2023 TBF Preventative Research Grant - in honor of Lora Beth Ritchie
TAKING A CLOSER LOOK: IRON METABOLISM AND ITS IMPACT ON BRAIN ANEURYSM RUPTURE OUTCOMES
2023 TBF Preventative Research Grant - in honor of Lora Beth RitchieTAKING A CLOSER LOOK: IRON METABOLISM AND ITS IMPACT ON BRAIN ANEURYSM RUPTURE OUTCOMES |
Dr.
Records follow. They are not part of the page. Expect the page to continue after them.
-- ==== Sys2Proof/Tests/Slice0.lean ====
section
/-! SUPPORT. Tests: each refusal of WellFormed, frames written out byte by byte, the worked figures of the manual, and for
each obligation with hypotheses a state and operands that meet them, with the answer that the manual gives there. -/

set_option Elab.async false


namespace Sys2Proof.Tests

open Sys2Proof Sys2Proof.Machine

/-! ### Small states -/

/-- The state after a command. -/
def after (c : Instr) (s : State) : State :=
  match exec c s with
  | .next t => t
  | .fault _ | .refused _ => s

/-- A link that is UP, with every family. -/
def link : Link := { Link.atReset ⟨true, true, true, true, true⟩ with state := .up }
/-- A fitted drive, EMPTY. -/
def drive : Drive := { Drive.atReset 0 with fitted := true, identSince := none }
def blank : SideRec := ⟨.blank, none, 32, 0, 0⟩
/-- Cartridge 1, home slot 3, on its shelf, side A FULL with volume 1. -/
def cart1 : Cartridge := ⟨1, some 3, .shelf, none, ⟨.full, some 1, 296000, 0, 1⟩, blank, false⟩
/-- Cartridge 2, home slot 4, in drive 1 with side A up, OPEN with volume 2. -/
def cart2 : Cartridge := ⟨2, some 4, .drive 1, some .a, ⟨.opened, some 2, 40, 0, 0⟩, blank, false⟩
/-- Cartridge 3, home slot 5, blank. -/
def cart3 : Cartridge := ⟨3, some 5, .shelf, none, blank, blank, false⟩
/-- Cartridge 4, home slot 6, MISSING. -/
def cart4 : Cartridge := ⟨4, some 6, .missing, none, blank, blank, false⟩
/-- Cartridge 5, EXPORTED. -/
def cart5 : Cartridge := ⟨5, none, .exported, none, ⟨.full, some 3, 296000, 0, 1⟩, blank, false⟩
/-- Instrument 7: two pages, three content sectors, on volume 1. -/
def entry7 : CatEntry := ⟨7, .committed, 1, [⟨32, 4⟩], 2, 3, some 3, 2, 5, 1⟩
/-- Instrument 9, on the exported volume 3. -/
def entry9 : CatEntry := ⟨9, .committed, 3, [⟨32, 2⟩], 1, 1, some 1, 0, 5, 2⟩
def solicitor : Account := ⟨100, .solicitor, .opened, some 5000, none, 0, none, some 1000⟩
def council : Account := ⟨200, .government, .opened, none, some 300, 0, some 10, none⟩
def clerk : Account := ⟨300, .staff, .suspended, none, none, 0, none, none⟩
/-- Classes 2 and 6 of the worked figures (8.3.1). -/
def class2 : ClassRates := ⟨150, 1250, 400, 2000, 2500, 60000⟩
def class6 : ClassRates := ⟨100, 500, 100, 1000, 2500, 20000⟩

/-- A running part: four links UP, four drives fitted, five cartridges, two instruments, three accounts. -/
def here : State :=
  { State.reset with
    reconciled := true
    seconds := 1000
    catalogue := [entry7, entry9]
    library := { Library.initial with
      table := [cart1, cart2, cart3, cart4, cart5], volumes := [⟨1, 1, .a⟩, ⟨2, 2, .a⟩, ⟨3, 5, .a⟩]
      nextCart := 6, nextVol := 4, shelfSensors := 0x14 }
    drives := #v[drive, { drive with state := .ready, cart := some (.number 2), sideUp := some .a, presence := true },
      drive, drive]
    fee := { FeeUnit.initial with
      schedule := Vector.replicate 8 class2, accounts := [solicitor, council, clerk], date := 40 }
    links := Vector.replicate 4 link }

/-- The arm at a fault level. -/
def atLevel (l : FaultLevel) (s : State) : State := s.updArm fun a => { a with level := l }

/-- Station `st` is UP with every family, a free buffer, fewer than 16 replies and 8 entries, and no entry of `tag`. -/
def free (s : State) (st : Station) (tag : Byte) : Bool :=
  s.reconciled && (s.link st).state = .up && (s.link st).buffer.isNone && (s.link st).replies.length < 16
    && (s.link st).profile = ⟨true, true, true, true, true⟩ && (s.link st).outstanding.length < 8
    && (s.link st).outstanding.all fun e => e.tag ≠ tag
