-- ==== Sys2Proof/Syntax.lean ====
section
/-! DEFINITION. The instruction syntax of the Kenmin architecture (R308-R328) and the steps of the device that no
instruction word encodes: ONE inductive, one constructor per row of spec/opcode_table.json. Fields hold the bits of the
encoding (a register number, a mask number, a type code), never a meaning. Every constructor of majors 0x0C-0x30 carries
the prefix word that may precede it (R314). The steps with no word (host writes, commands, engine progress, periodic
events) hold no field: what the agent outside the instruction stream supplies with one (a unit's number, a value written)
stands in the input of the state, which the step puts there (Machine/State.lean). -/

namespace Sys2Proof

/-- A prefix word (major 0x3B, R309, R314): the mask register, merge (false) or zero (true), the rounding override, the
fourth operand and the saturation override. Bits [7:0] of the word are zero (R315) and hold nothing. -/
structure Pfx where
  mask : BitVec 4
  zero : Bool
  rnd : BitVec 3
  op4 : BitVec 7
  sat : BitVec 3
  deriving DecidableEq, Repr
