/-- The field values that the opcode map allows (R311, R313-R328); a legal encoding may still be ILLEGAL where it is issued
(a register beyond NREGS, the wrong core, privilege, cue mode). (DEDUCED, log 22) -/
def Instr.fieldsLegal : Instr → Bool
  | .cwrQcfg _ => true
  | .cwrTkill _ => true
  | .cwrArv _ _ => true
  | .bra _ => true
  | .call _ => true
  | .trap _ => true
  | .brx _ _ => true
  | .brxAny _ _ => true
  | .brxAll _ _ => true
  | .brn _ _ => true
  | .brnAny _ _ => true
  | .brnAll _ _ => true
  | .brd _ _ => true
  | .brl _ _ => true
  | .loop _ _ => true
  | .arrw _ _ _ _ => true
  | .jmpi _ => true
  | .calli _ => true
  | .reform k _ => decide (k.toNat ≤ 7)
  | .beat _ c => decide (c.toNat ≤ 3)
  | .btgt _ m => decide (m.toNat ≤ 3)
  | .spawn _ _ _ => true
  | .cancel _ => true
  | .winb b => decide (b.toNat ≤ 24)
  | .winq _ => true
  | .tagq _ _ => true
  | .tagg _ => true
  | .elect k => (k != 0)
  | .rwr _ n => decide (n.toNat ≤ 7)
  | .cwait _ _ => true
  | .cwake _ => true
  | .cloc _ s => decide (s.toNat ≤ 4)
  | .crd _ n => crAssigned n.toNat
  | .cwr _ n => crWritable n.toNat
  | .iadd p _ _ _ _ => pfxLegal p false false false
  | .isub p _ _ _ _ => pfxLegal p false false false
  | .imul p _ _ _ _ => pfxLegal p false false false
  | .imulh p _ _ _ _ => pfxLegal p false false false
  | .imulhn p _ _ _ _ => pfxLegal p false false false
  | .imad p _ _ _ _ => pfxLegal p false false true
  | .idiv p _ _ _ _ => pfxLegal p false false false
  | .idivn p _ _ _ _ => pfxLegal p false false false
  | .irem p _ _ _ _ => pfxLegal p false false false
  | .iremn p _ _ _ _ => pfxLegal p false false false
  | .iabs p _ _ _ => pfxLegal p false false false
  | .imin p _ _ _ _ => pfxLegal p false false false
  | .iminn p _ _ _ _ => pfxLegal p false false false
  | .imax p _ _ _ _ => pfxLegal p false false false
  | .imaxn p _ _ _ _ => pfxLegal p false false false
  | .bfx p _ _ _ _ => pfxLegal p false false false
  | .bfxs p _ _ _ _ => pfxLegal p false false false
  | .bfi p _ _ _ t => (t == 2 || t == 3 || t == 6 || t == 7) && pfxLegal p false false false
  | .shl p _ _ _ _ => pfxLegal p false false false
  | .shr p _ _ _ _ => pfxLegal p false false false
  | .sar p _ _ _ _ => pfxLegal p false false false
  | .rol p _ _ _ _ => pfxLegal p false false false
  | .and p _ _ _ t => decide (t.toNat ≤ 4) && pfxLegal p false false false
  | .or p _ _ _ t => decide (t.toNat ≤ 4) && pfxLegal p false false false
  | .xor p _ _ _ t => decide (t.toNat ≤ 4) && pfxLegal p false false false
  | .andn p _ _ _ t => decide (t.toNat ≤ 4) && pfxLegal p false false false
  | .mov p _ _ t => decide (t.toNat ≤ 4) && pfxLegal p false false false
  | .popc p _ _ t => decide (t.toNat ≤ 4) && pfxLegal p false false false
  | .clz p _ _ t => decide (t.toNat ≤ 4) && pfxLegal p false false false
  | .ctz p _ _ t => decide (t.toNat ≤ 4) && pfxLegal p false false false
  | .brev p _ _ t => decide (t.toNat ≤ 4) && pfxLegal p false false false
  | .lea p _ _ _ _ => pfxLegal p false false false
  | .icmp p k _ _ _ t => (k != 0 && (t == 2 || t == 3 || t == 6 || t == 7)) && pfxLegal p false false false
  | .sel p _ _ _ _ _ => pfxLegal p false false false
  | .iaddi p _ _ _ => pfxLegal p false false false
  | .movi p _ _ => pfxLegal p false false false
  | .movh p _ _ => pfxLegal p false false false
  | .fadd p _ _ _ t => decide (t.toNat ≤ 2) && pfxLegal p true true false
  | .fsub p _ _ _ t => decide (t.toNat ≤ 2) && pfxLegal p true true false
  | .fmul p _ _ _ t => decide (t.toNat ≤ 2) && pfxLegal p true true false
  | .ffma p _ _ _ t => decide (t.toNat ≤ 2) && pfxLegal p true true true
  | .fmin p _ _ _ t => decide (t.toNat ≤ 2) && pfxLegal p true true false
  | .fmax p _ _ _ t => decide (t.toNat ≤ 2) && pfxLegal p true true false
  | .fdiv p _ _ _ t => decide (t.toNat ≤ 2) && pfxLegal p true true false
  | .fcpys p _ _ _ t => decide (t.toNat ≤ 2) && pfxLegal p true true false
  | .fabs p _ _ t => decide (t.toNat ≤ 2) && pfxLegal p true true false
  | .fneg p _ _ t => decide (t.toNat ≤ 2) && pfxLegal p true true false
  | .frnd p _ _ t => decide (t.toNat ≤ 2) && pfxLegal p true true false
  | .ffrac p _ _ t => decide (t.toNat ≤ 2) && pfxLegal p true true false
  | .fsqrt p _ _ t => decide (t.toNat ≤ 2) && pfxLegal p true true false
  | .frcp p _ _ t => decide (t.toNat ≤ 2) && pfxLegal p true true false
  | .frsq p _ _ t => decide (t.toNat ≤ 2) && pfxLegal p true true false
  | .fclass p _ _ t => decide (t.toNat ≤ 2) && pfxLegal p true true false
  | .fexp2 p _ _ t => decide (t.toNat ≤ 2) && pfxLegal p true true false
  | .flog2 p _ _ t => decide (t.toNat ≤ 2) && pfxLegal p true true false
  | .fsin p _ _ t => decide (t.toNat ≤ 2) && pfxLegal p true true false
  | .fcos p _ _ t => decide (t.toNat ≤ 2) && pfxLegal p true true false
  | .ftanh p _ _ t => decide (t.toNat ≤ 2) && pfxLegal p true true false
  | .ferf p _ _ t => decide (t.toNat ≤ 2) && pfxLegal p true true false
  | .fsigm p _ _ t => decide (t.toNat ≤ 2) && pfxLegal p true true false
  | .fcmp p k _ _ _ t => (k != 0 && decide (t.toNat ≤ 2)) && pfxLegal p true true false
  | .hadd2 p _ _ _ t => (t == 1 || t == 2) && pfxLegal p true true false
  | .hmul2 p _ _ _ t => (t == 1 || t == 2) && pfxLegal p true true false
  | .hfma2 p _ _ _ t => (t == 1 || t == 2) && pfxLegal p true true true
  | .hmin2 p _ _ _ t => (t == 1 || t == 2) && pfxLegal p true true false
  | .hmax2 p _ _ _ t => (t == 1 || t == 2) && pfxLegal p true true false
  | .rng p _ _ _ t => decide (t.toNat ≤ 1) && pfxLegal p true true false
  | .cvtpk p _ _ _ t => (t == 1 || t == 2) && pfxLegal p true true false
  | .cvtun p _ _ t => (t == 1 || t == 2) && pfxLegal p true true false
  | .cvtif p _ _ f _ => (f != 3) && pfxLegal p true true false
  | .cvtfi p _ _ f _ => (f != 3) && pfxLegal p true true false
  | .cvtw p _ _ x s e => cvtwAllowed x.toNat s.toNat e.toNat && pfxLegal p true true false
  | .cvtn p _ _ x s e => cvtnAllowed x.toNat s.toNat e.toNat && pfxLegal p true true false
  | .cvtne p _ _ x s e => (p.isSome && cvtnAllowed x.toNat s.toNat e.toNat) && pfxLegal p true true true
  | .mand p k _ _ => (k != 0) && pfxLegal p false false false
  | .mor p k _ _ => (k != 0) && pfxLegal p false false false
  | .mxor p k _ _ => (k != 0) && pfxLegal p false false false
  | .mandn p k _ _ => (k != 0) && pfxLegal p false false false
  | .mnot p k _ => (k != 0) && pfxLegal p false false false
  | .mmov p k _ => (k != 0) && pfxLegal p false false false
  | .mset p k _ => (k != 0) && pfxLegal p false false false
  | .mget p _ _ => pfxLegal p false false false
  | .mpop p _ _ => pfxLegal p false false false
  | .mffs p _ _ => pfxLegal p false false false
  | .shfl p _ _ _ _ _ => pfxLegal p false false false
  | .voteAny p _ _ => pfxLegal p false false false
  | .voteAll p _ _ => pfxLegal p false false false
  | .voteUni p _ _ => pfxLegal p false false false
  | .wred p _ _ o t => (o != 3 && decide (t.toNat ≤ 4)) && pfxLegal p (t == 4) false false
  | .wscan p _ _ o t => (o != 3 && decide (t.toNat ≤ 4)) && pfxLegal p (t == 4) false false
  | .ld p _ _ s k w => (k != 3 && (k != 0 || s == 0) && w != 7) && pfxLegal p false false false
  | .st p _ _ s k w => (k != 3 && (k != 0 || s == 0) && decide (w.toNat ≤ 4)) && pfxLegal p false false false
  | .ldl p _ _ _ w => (w != 7) && pfxLegal p false false false
  | .stl p _ _ _ w => decide (w.toNat ≤ 4) && pfxLegal p false false false
  | .ldc p _ _ w => (w != 7) && pfxLegal p false false false
  | .ldx p _ _ w => (w != 7) && pfxLegal p false false false
  | .stx p _ _ w => decide (w.toNat ≤ 4) && pfxLegal p false false false
  | .atom p _ _ _ _ o _ => (o != 7) && pfxLegal p false false false
  | .atomCas p _ _ _ _ _ => p.isSome && pfxLegal p false false true
  | .atoml p _ _ _ o _ => (o != 7) && pfxLegal p false false false
  | .atomlCas p _ _ _ _ => p.isSome && pfxLegal p false false true
  | .redm p _ _ k _ o t => ((k == 0 || k == 2) && (decide (o.toNat ≤ 5) || (o == 6 && t == 0))) && pfxLegal p false false false
  | .fenceAcq s => decide (s.toNat ≤ 7)
  | .fenceRel s => decide (s.toNat ≤ 7)
  | .fenceFull s => decide (s.toNat ≤ 7)
  | .bar _ n => decide (n.toNat ≤ 15)
  | .barTake _ n => decide (n.toNat ≤ 15)
  | .bara _ n => decide (n.toNat ≤ 15)
  | .barw n => decide (n.toNat ≤ 15)
  | .barq _ n => decide (n.toNat ≤ 15)
  | .pres _ _ => true
  | .pclr _ => true
  | .pset _ => true
  | .pref _ l => decide (l.toNat ≤ 1)
  | .cinv _ _ => true
  | .cwb _ _ => true
  | .cfls _ _ => true
  | .bci _ _ => true
  | .bca _ _ => true
  | .bcw _ _ => true
  | .ract _ => true
  | .rcon t _ => decide (t.toNat ≤ 15)
  | .rconWs _ _ => true
  | .rcls _ => true
  | .rstat _ _ => true
  | .tshape t _ => decide (t.toNat ≤ 15)
  | .tclr t => decide (t.toNat ≤ 15)
  | .omap t _ => decide (t.toNat ≤ 15)
  | .tld t _ _ => decide (t.toNat ≤ 15)
  | .tst t _ _ => decide (t.toNat ≤ 15)
  | .tfeed t _ _ => decide (t.toNat ≤ 15)
  | .mma c i j => (decide (c.toNat ≤ 7) && decide (i.toNat ≤ 15) && decide (j.toNat ≤ 15))
  | .mmas c i j => (decide (c.toNat ≤ 7) && decide (i.toNat ≤ 15) && decide (j.toNat ≤ 15))
  | .mmaq c i j => (decide (c.toNat ≤ 7) && decide (i.toNat ≤ 15) && decide (j.toNat ≤ 15))
  | .mzero c => decide (c.toNat ≤ 7)
  | .mload c _ => decide (c.toNat ≤ 7)
  | .mdrn c _ _ => decide (c.toNat ≤ 7)
  | .mcoop _ => true
  | .mwait l => decide (l.toNat ≤ 3)
  | .scpl _ _ => true
  | .scinv _ => true
  | .scq _ _ => true
  | .cbld c _ => decide (c.toNat ≤ 15)
  | .tlbi _ r => decide (r.toNat ≤ 1)
  | .xcCopy _ _ _ => true
  | .xcTcopy _ _ _ => true
  | .xcGath _ _ _ => true
  | .xcScat _ _ _ => true
  | .xcFill _ _ _ => true
  | .xcStat _ _ => true
  | .xcCanc _ _ => true
  | .swBind _ _ _ => true
  | .swUnbind _ _ => true
  | .swPass _ _ _ => true
  | .swWake _ _ _ => true
  | .swStat _ _ _ => true
  | .gpBind _ _ _ => true
  | .gpStep _ _ _ => true
  | .gpMask _ _ _ => true
  | .gpFork _ _ _ => true
  | .gpRoll _ _ _ => true
  | .gpSave _ _ _ => true
  | .gpLoad _ _ _ => true
  | .dtBuild _ _ => true
  | .ptLook _ _ => true
  | .ptPin _ _ => true
  | .ptUnpin _ _ => true
  | .ptIns _ _ _ => true
  | .ptEvict _ _ => true
  | .xcScrb _ _ => true
  | .ksZero _ _ _ => true
  | .clockStepChange => true
  | .budgetCapAdjust => true
  | .sliderPeriod => true
  | .pwrctlWrite => true
  | .thermalBandChange => true
  | .thermalCapTick => true
  | .thermalTrip => true
  | .thermalClear => true
  | .pageMigrationStart => true
  | .pageMigrated => true
  | .halfSwitch => true
  | .clusterFenced => true
  | .w1Entry => true
  | .w2Entry => true
  | .breakEvenHoldEnd => true
  | .clusterPowerUpDone => true
  | .w3Entry => true
  | .latencyToleranceReport => true
  | .gangFlitReceive => true
  | .ethFrameReceive => true
  | .heartbeatSend => true
  | .linkDown => true
  | .laneFailure => true
  | .fabcfgWrite => true
  | .collectiveItemDone => true
  | .collectiveCommit => true
  | .mergePeriodEnd => true
  | .mergeMessageReceive => true
  | .mrgtagWrite => true
  | .mrgparWrite => true
  | .packageLost => true
  | .qsubWrite => true
  | .slateAccept => true
  | .cmddbWrite => true
  | .create => true
  | .save => true
  | .restore => true
  | .switch => true
  | .destroy => true
  | .teardown => true
  | .drain => true
  | .drainTimeout => true
  | .undrain => true
  | .vfsuspend => true
  | .vfresume => true
  | .assign => true
  | .commandComplete => true
  | .dlsizeWrite => true
  | .ptrootWrite => true
  | .keyLoad => true
  | .keyZero => true
  | .keyZeroDone => true
  | .registerWrite => true
  | .scrubJobStart => true
  | .scrubUnitCommit => true
  | .scrubDone => true
  | .flrVf => true
  | .flrPf => true
  | .hotReset => true
  | .warmReset => true
  | .powerOn => true
  | .priResponse => true
  | .beatArrive => true
  | .btgtArrive => true
  | .controlPeriodEnd => true
  | .allocatorEpoch => true
  | .grantApply => true
  | .coreReleaseTimeout => true
  | .quantumEnd => true
  | .ageTick => true
  | .backfillTimeout => true
  | .crewPlace => true
  | .groupPlace => true
  | .takeSpillDone => true
  | .takeRestore => true
  | .controlThreadRestore => true
  | .engineCommandStart => true
  | .slateRetire => true
  | .deadlineExpiry => true
  | .binIssue => true
  | .divergenceYield => true
  | .passStart => true
  | .blockPass => true
  | .passEnd => true
  | .wakeApply => true
  | .pageWalkDone => true
  | .scratchpadAccessDone => true
  | .rowTransferEnd => true
  | .prechargeEnd => true
  | .rowForcedClose => true
  | .bankRefresh => true
  | .patrolScrub => true
  | .copyItemStart => true
  | .copyItemComplete => true
  | .grammarSlotPerform => true
  | .matrixExecStart => true
  | .matrixExecDone => true
  | .scaleFetchDone => true
  | .nop => true
  | .ret => true
  | .rjoin => true
  | .exit => true
  | .yield => true
  | .tret => true
  | .ifence => true
  | .mfence => true
  | .activateToFirstConsume => true
  | .writeBufferDrain => true
  | .sharedTileWriteDone => true
  | .hostPortAccess => true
Scott Simon, an experienced neurosurgeon and the Director of the Division of Cerebrovascular Surgery at Penn State College of Medicine, has spent 20 years at the bedsides of aneurysm patients. It’s that experience that led him to want to do more than simply treat the after-effects of patients’ brain bleed, and a reason why he joined with a multi-functional team of experts at Penn State College of Medicine in one of the three research projects funded by The Bee Foundation in 2023 to explore new avenues to brain aneurysm treatment.
Dr. Simon collaborating with Dr. Dajiang Liu, Phd, a public health expert whose research into genetics and genomics involves understanding how the composition of our DNA contribute to disease risk, and Graduate Assistant Timothy Helmuth. Their research is focused on a specific aspect of aneurysm outcomes: the role of iron metabolism in patient recovery.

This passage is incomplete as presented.